*EXERCISE AIM:* Report every line of the data where the string "List" appears.

[Saved entries]
theorem State.showMarks_kept (s : State) (n : Nat) (h0 : Kept E s0 s) (e_regs : E .regs := by assumption) : Kept E s0 (State.showMarks s n) := by
  delta State.showMarks
  repeat' (first
    | (refine fun _ => ?_)
    | (with_reducible first | assumption | apply State.setF_kept | apply kept_foldl)
    | (extract_lets +onlyGivenNames z
       first
         | (refine (show Kept E s0 z → _ from fun hz => ?_) ?_; clear_value z; rotate_left; dsimp only [z]; rotate_left)
         | (refine (show Kept E s0 z.1 → _ from fun hz => ?_) ?_; clear_value z; rotate_left; dsimp only [z]; rotate_left)
         | clear_value z)
    | dsimp only)

theorem State.putStream_kept (s : State) (n : Nat) (v : Stream) (h0 : Kept E s0 s) (e_regs : E .regs := by assumption) (e_streams : E .streams := by assumption) : Kept E s0 (State.putStream s n v) := by
  delta State.putStream
  repeat' (first
    | (with_reducible first | assumption | apply State.setStream_kept | apply State.showMarks_kept)
    | dsimp only)

theorem State.setEngine_kept (s : State) (e : Nat) (v : Engine) (h0 : Kept E s0 s) (e_engines : E .engines := by assumption) : Kept E s0 (State.setEngine s e v) := by
  exact kept_engines _ h0 (rises_tset _ _)

theorem State.restServed_kept (s : State) (e : Nat) (h0 : Kept E s0 s) (e_engines : E .engines := by assumption) : Kept E s0 (State.restServed s e) := by
  delta State.restServed
  repeat' (first
    | (refine fun _ => ?_)
    | (with_reducible first | assumption | apply State.setEngine_kept | apply kept_ite)
    | split
    | dsimp only)

theorem State.freeTheStream_kept (s : State) (n : Nat) (h0 : Kept E s0 s) (e_engines : E .engines := by assumption) (e_regs : E .regs := by assumption) (e_streams : E .streams := by assumption) : Kept E s0 (State.freeTheStream s n) := by
  delta State.freeTheStream
  repeat' (first
    | (refine fun _ => ?_)
    | (with_reducible first | assumption | apply State.putStream_kept | apply State.restServed_kept | apply State.setF_kept | apply kept_ite | apply kept_foldl)
    | with_reducible refine kept_engines _ ?_ (rises_tset _ _)
    | (extract_lets +onlyGivenNames z
       first
         | (refine (show Kept E s0 z → _ from fun hz => ?_) ?_; clear_value z; rotate_left; dsimp only [z]; rotate_left)
         | (refine (show Kept E s0 z.1 → _ from fun hz => ?_) ?_; clear_value z; rotate_left; dsimp only [z]; rotate_left)
         | (refine (show Kept E s0 z.2.1 → _ from fun hz => ?_) ?_; clear_value z; rotate_left; dsimp only [z]; rotate_left)
         | (refine (show Kept E s0 z.2.2 → _ from fun hz => ?_) ?_; clear_value z; rotate_left; dsimp only [z]; rotate_left)
         | clear_value z)
    | split
    | dsimp only)

theorem State.autoClose_kept (s : State) (n : Nat) (h0 : Kept E s0 s) (e_engines : E .engines := by assumption) (e_regs : E .regs := by assumption) (e_streams : E .streams := by assumption) : Kept E s0 (State.autoClose s n) := by
  delta State.autoClose
  repeat' (first
    | (with_reducible first | assumption | apply State.freeTheStream_kept | apply kept_ite)
    | split
    | dsimp only)

theorem State.putFrameRecord_kept (s : State) (n : Nat) (w : WaitFrame) (h0 : Kept E s0 s) (e_cmds : E .cmds := by assumption) (e_ecc : E .ecc := by assumption) (e_erq : E .erq := by assumption) (e_folded : E .folded := by assumption) (e_fwLog : E .fwLog := by assumption) (e_mem : E .mem := by assumption) (e_msixs : E .msixs := by assumption) (e_out : E .out := by assumption) (e_regs : E .regs := by assumption) (e_rseq : E .rseq := by assumption) (e_streams : E .streams := by assumption) : Kept E s0 (State.putFrameRecord s n w) := by
  delta State.putFrameRecord
  repeat' (first
    | (with_reducible first | assumption | apply State.addToken_kept | apply State.bumpSat_kept | apply State.emit_kept | apply State.setF_kept | apply State.setStream_kept | apply State.streamMsg_kept | apply State.writeBytes_kept | apply kept_ite)
    | (extract_lets +onlyGivenNames z
       first
         | (refine (show Kept E s0 z → _ from fun hz => ?_) ?_; clear_value z; rotate_left; dsimp only [z]; rotate_left)
         | clear_value z)
    | split
    | dsimp only)

theorem State.oweFrame_kept (s : State) (n : Nat) (w : WaitFrame) (h0 : Kept E s0 s) (e_cmds : E .cmds := by assumption) (e_ecc : E .ecc := by assumption) (e_erq : E .erq := by assumption) (e_folded : E .folded := by assumption) (e_fwLog : E .fwLog := by assumption) (e_mem : E .mem := by assumption) (e_msixs : E .msixs := by assumption) (e_out : E .out := by assumption) (e_regs : E .regs := by assumption) (e_rseq : E .rseq := by assumption) (e_streams : E .streams := by assumption) : Kept E s0 (State.oweFrame s n w) := by
  delta State.oweFrame
  repeat' (first
    | (with_reducible first | assumption | apply State.putFrameRecord_kept | apply State.setStream_kept | apply kept_ite)
    | (extract_lets +onlyGivenNames z
       first
         | (refine (show Kept E s0 z → _ from fun hz => ?_) ?_; clear_value z; rotate_left; dsimp only [z]; rotate_left)
         | clear_value z)
    | split
    | dsimp only)

theorem execFrameRecordWrite_kept (stream : Nat) (s : State) (h0 : Kept E s0 s) (e_cmds : E .cmds := by assumption) (e_ecc : E .ecc := by assumption) (e_engines : E .engines := by assumption) (e_erq : E .erq := by assumption) (e_folded : E .folded := by assumption) (e_fwLog : E .fwLog := by assumption) (e_mem : E .mem := by assumption) (e_msixs : E .msixs := by assumption) (e_out : E .out := by assumption) (e_regs : E .regs := by assumption) (e_rseq : E .rseq := by assumption) (e_streams : E .streams := by assumption) : ∃ t, execFrameRecordWrite stream s = .next t ∧ Kept E s0 t := by
  refine ⟨_, rfl, ?_⟩
  repeat' (first
    | (refine fun _ => ?_)
    | (with_reducible first | assumption | apply State.autoClose_kept | apply State.putFrameRecord_kept | apply State.setStream_kept | apply kept_ite)
    | split
    | dsimp only)

theorem State.endFrame_kept (s : State) (n : Nat) (f : Frame) (status outlen : Nat) (outputs : List (Nat × Nat)) (h0 : Kept E s0 s) (e_cmds : E .cmds := by assumption) (e_ecc : E .ecc := by assumption) (e_engines : E .engines := by assumption) (e_erq : E .erq := by assumption) (e_folded : E .folded := by assumption) (e_fwLog : E .fwLog := by assumption) (e_mem : E .mem := by assumption) (e_msixs : E .msixs := by assumption) (e_out : E .out := by assumption) (e_regs : E .regs := by assumption) (e_rseq : E .rseq := by assumption) (e_streams : E .streams := by assumption) : Kept E s0 (State.endFrame s n f status outlen outputs) := by
  delta State.endFrame
  repeat' (first
    | (with_reducible first | assumption | apply State.autoClose_kept | apply State.oweFrame_kept | apply State.putStream_kept | apply State.restServed_kept | apply State.setEngine_kept | apply kept_ite)
    | (extract_lets +onlyGivenNames z
       first
         | (refine (show Kept E s0 z → _ from fun hz => ?_) ?_; clear_value z; rotate_left; dsimp only [z]; rotate_left)
         | clear_value z)
    | split
    | dsimp only)

theorem execCdcFdb_kept (fn stream v : Nat) (s : State) (h0 : Kept E s0 s) (e_msixs : E .msixs := by assumption) (e_out : E .out := by assumption) (e_regs : E .regs := by assumption) (e_streams : E .streams := by assumption) : ∃ t, execCdcFdb fn stream v s = .next t ∧ Kept E s0 t := by
  refine ⟨_, rfl, ?_⟩
  repeat' (first
    | (refine fun _ => ?_)
    | (with_reducible first | assumption | apply State.raiseEvt_kept | apply State.setF_kept | apply State.setStream_kept | apply kept_ite)
    | (extract_lets +onlyGivenNames z
       first
         | (refine (show Kept E s0 z → _ from fun hz => ?_) ?_; clear_value z; rotate_left; dsimp only [z]; rotate_left)
         | clear_value z)
    | split
    | dsimp only)

theorem execCdcCdb_kept (fn stream v : Nat) (s : State) (h0 : Kept E s0 s) (e_msixs : E .msixs := by assumption) (e_out : E .out := by assumption) (e_regs : E .regs := by assumption) (e_streams : E .streams := by assumption) : ∃ t, execCdcCdb fn stream v s = .next t ∧ Kept E s0 t := by
  refine ⟨_, rfl, ?_⟩
  repeat' (first
    | (refine fun _ => ?_)
    | (with_reducible first | assumption | apply State.raiseEvt_kept | apply State.setF_kept | apply State.setStream_kept | apply kept_ite)
    | (extract_lets +onlyGivenNames z
       first
         | (refine (show Kept E s0 z → _ from fun hz => ?_) ?_; clear_value z; rotate_left; dsimp only [z]; rotate_left)
         | clear_value z)
    | split
    | dsimp only)

theorem State.disableStream_kept (s : State) (n : Nat) (h0 : Kept E s0 s) (e_cmds : E .cmds := by assumption) (e_ecc : E .ecc := by assumption) (e_engines : E .engines := by assumption) (e_erq : E .erq := by assumption) (e_folded : E .folded := by assumption) (e_fwLog : E .fwLog := by assumption) (e_mem : E .mem := by assumption) (e_msixs : E .msixs := by assumption) (e_out : E .out := by assumption) (e_regs : E .regs := by assumption) (e_rseq : E .rseq := by assumption) (e_streams : E .streams := by assumption) : Kept E s0 (State.disableStream s n) := by
  delta State.disableStream
  repeat' (first
    | (with_reducible first | assumption | apply State.autoClose_kept | apply State.endFrame_kept | apply State.setF_kept | apply State.setStream_kept | apply kept_ite)
    | (extract_lets +onlyGivenNames z
       first
         | (refine (show Kept E s0 z → _ from fun hz => ?_) ?_; clear_value z; rotate_left; dsimp only [z]; rotate_left)
         | clear_value z)
    | split
    | dsimp only)

theorem execStreamDisable_kept (acr : Acr) (set v : Nat) (s : State) (h0 : Kept E s0 s) (e_cmds : E .cmds := by assumption) (e_ecc : E .ecc := by assumption) (e_engines : E .engines := by assumption) (e_erq : E .erq := by assumption) (e_folded : E .folded := by assumption) (e_fwLog : E .fwLog := by assumption) (e_mem : E .mem := by assumption) (e_msixs : E .msixs := by assumption) (e_out : E .out := by assumption) (e_regs : E .regs := by assumption) (e_rseq : E .rseq := by assumption) (e_streams : E .streams := by assumption) : ∃ t, execStreamDisable acr set v s = .next t ∧ Kept E s0 t := by
  refine ⟨_, rfl, ?_⟩
  repeat' (first
    | (refine fun _ => ?_)
    | (with_reducible first | assumption | apply State.cdcCmd_kept | apply State.cdcOp_kept | apply State.disableStream_kept | apply kept_ite)
    | (extract_lets +onlyGivenNames z
       first
         | (refine (show Kept E s0 z → _ from fun hz => ?_) ?_; clear_value z; rotate_left; dsimp only [z]; rotate_left)
         | clear_value z)
    | split
    | dsimp only)

theorem execStreamClose_kept (acr : Acr) (set v : Nat) (s : State) (h0 : Kept E s0 s) (e_engines : E .engines := by assumption) (e_msixs : E .msixs := by assumption) (e_out : E .out := by assumption) (e_regs : E .regs := by assumption) (e_streams : E .streams := by assumption) : ∃ t, execStreamClose acr set v s = .next t ∧ Kept E s0 t := by
  refine ⟨_, rfl, ?_⟩
  repeat' (first
    | (refine fun _ => ?_)
    | (with_reducible first | assumption | apply State.cdcCmd_kept | apply State.cdcOp_kept | apply State.freeTheStream_kept | apply kept_ite)
    | (extract_lets +onlyGivenNames z
       first
         | (refine (show Kept E s0 z → _ from fun hz => ?_) ?_; clear_value z; rotate_left; dsimp only [z]; rotate_left)
         | clear_value z)
    | split
    | dsimp only)

theorem execEngdis_kept (acr : Acr) (engine v : Nat) (s : State) (h0 : Kept E s0 s) (e_cmds : E .cmds := by assumption) (e_ecc : E .ecc := by assumption) (e_engines : E .engines := by assumption) (e_erq : E .erq := by assumption) (e_folded : E .folded := by assumption) (e_fwLog : E .fwLog := by assumption) (e_mem : E .mem := by assumption) (e_msixs : E .msixs := by assumption) (e_out : E .out := by assumption) (e_regs : E .regs := by assumption) (e_rseq : E .rseq := by assumption) (e_streams : E .streams := by assumption) : ∃ t, execEngdis acr engine v s = .next t ∧ Kept E s0 t := by
  refine ⟨_, rfl, ?_⟩
  repeat' (first
    | (refine fun _ => ?_)
    | (with_reducible first | assumption | apply State.disableStream_kept | apply State.forDevice_kept | apply State.setF_kept | apply kept_ite | apply kept_foldl)
    | (extract_lets +onlyGivenNames z
       first
         | (refine (show Kept E s0 z → _ from fun hz => ?_) ?_; clear_value z; rotate_left; dsimp only [z]; rotate_left)
         | clear_value z)
    | split
    | dsimp only)

theorem execFrameFetch_kept (stream : Nat) (bytes : List Byte) (s : State) (h0 : Kept E s0 s) (e_cmds : E .cmds := by assumption) (e_ecc : E .ecc := by assumption) (e_engines : E .engines := by assumption) (e_erq : E .erq := by assumption) (e_folded : E .folded := by assumption) (e_fwLog : E .fwLog := by assumption) (e_mem : E .mem := by assumption) (e_msixs : E .msixs := by assumption) (e_out : E .out := by assumption) (e_regs : E .regs := by assumption) (e_rseq : E .rseq := by assumption) (e_streams : E .streams := by assumption) : ∃ t, execFrameFetch stream bytes s = .next t ∧ Kept E s0 t := by
  refine ⟨_, rfl, ?_⟩
  repeat' (first
    | (refine fun _ => ?_)
    | (with_reducible first | assumption | apply State.endFrame_kept | apply State.latchWaits_kept | apply State.putStream_kept | apply State.readWords_kept | apply State.setF_kept | apply State.setStream_kept | apply kept_ite)
    | (extract_lets +onlyGivenNames z
       first
         | (refine (show Kept E s0 z → _ from fun hz => ?_) ?_; clear_value z; rotate_left; dsimp only [z]; rotate_left)
         | clear_value z)
    | split
    | dsimp only)

theorem State.putFrame_kept (s : State) (n : Nat) (f : Frame) (h0 : Kept E s0 s) (e_regs : E .regs := by assumption) (e_streams : E .streams := by assumption) : Kept E s0 (State.putFrame s n f) := by
  delta State.putFrame
  repeat' (first
    | (with_reducible first | assumption | apply State.putStream_kept)
    | dsimp only)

*COMPLETED TASK:*
theorem State.endFrame_kept (s : State) (n : Nat) (f : Frame) (status outlen : Nat) (outputs : List (Nat × Nat)) (h0 : Kept E s0 s) (e_cmds : E .cmds := by assumption) (e_ecc : E .ecc := by assumption) (e_engines : E .engines := by assumption) (e_erq : E .erq := by assumption) (e_folded : E .folded := by assumption) (e_fwLog : E .fwLog := by assumption) (e_mem : E .mem := by assumption) (e_msixs : E .msixs := by assumption) (e_out : E .out := by assumption) (e_regs : E .regs := by assumption) (e_rseq : E .rseq := by assumption) (e_streams : E .streams := by assumption) : Kept E s0 (State.endFrame s n f status outlen outputs) := by
theorem execFrameFetch_kept (stream : Nat) (bytes : List Byte) (s : State) (h0 : Kept E s0 s) (e_cmds : E .cmds := by assumption) (e_ecc : E .ecc := by assumption) (e_engines : E .engines := by assumption) (e_erq : E .erq := by assumption) (e_folded : E .folded := by assumption) (e_fwLog : E .fwLog := by assumption) (e_mem : E .mem := by assumption) (e_msixs : E .msixs := by assumption) (e_out : E .out := by assumption) (e_regs : E .regs := by assumption) (e_rseq : E .rseq := by assumption) (e_streams : E .streams := by assumption) : ∃ t, execFrameFetch stream bytes s = .next t ∧ Kept E s0 t := by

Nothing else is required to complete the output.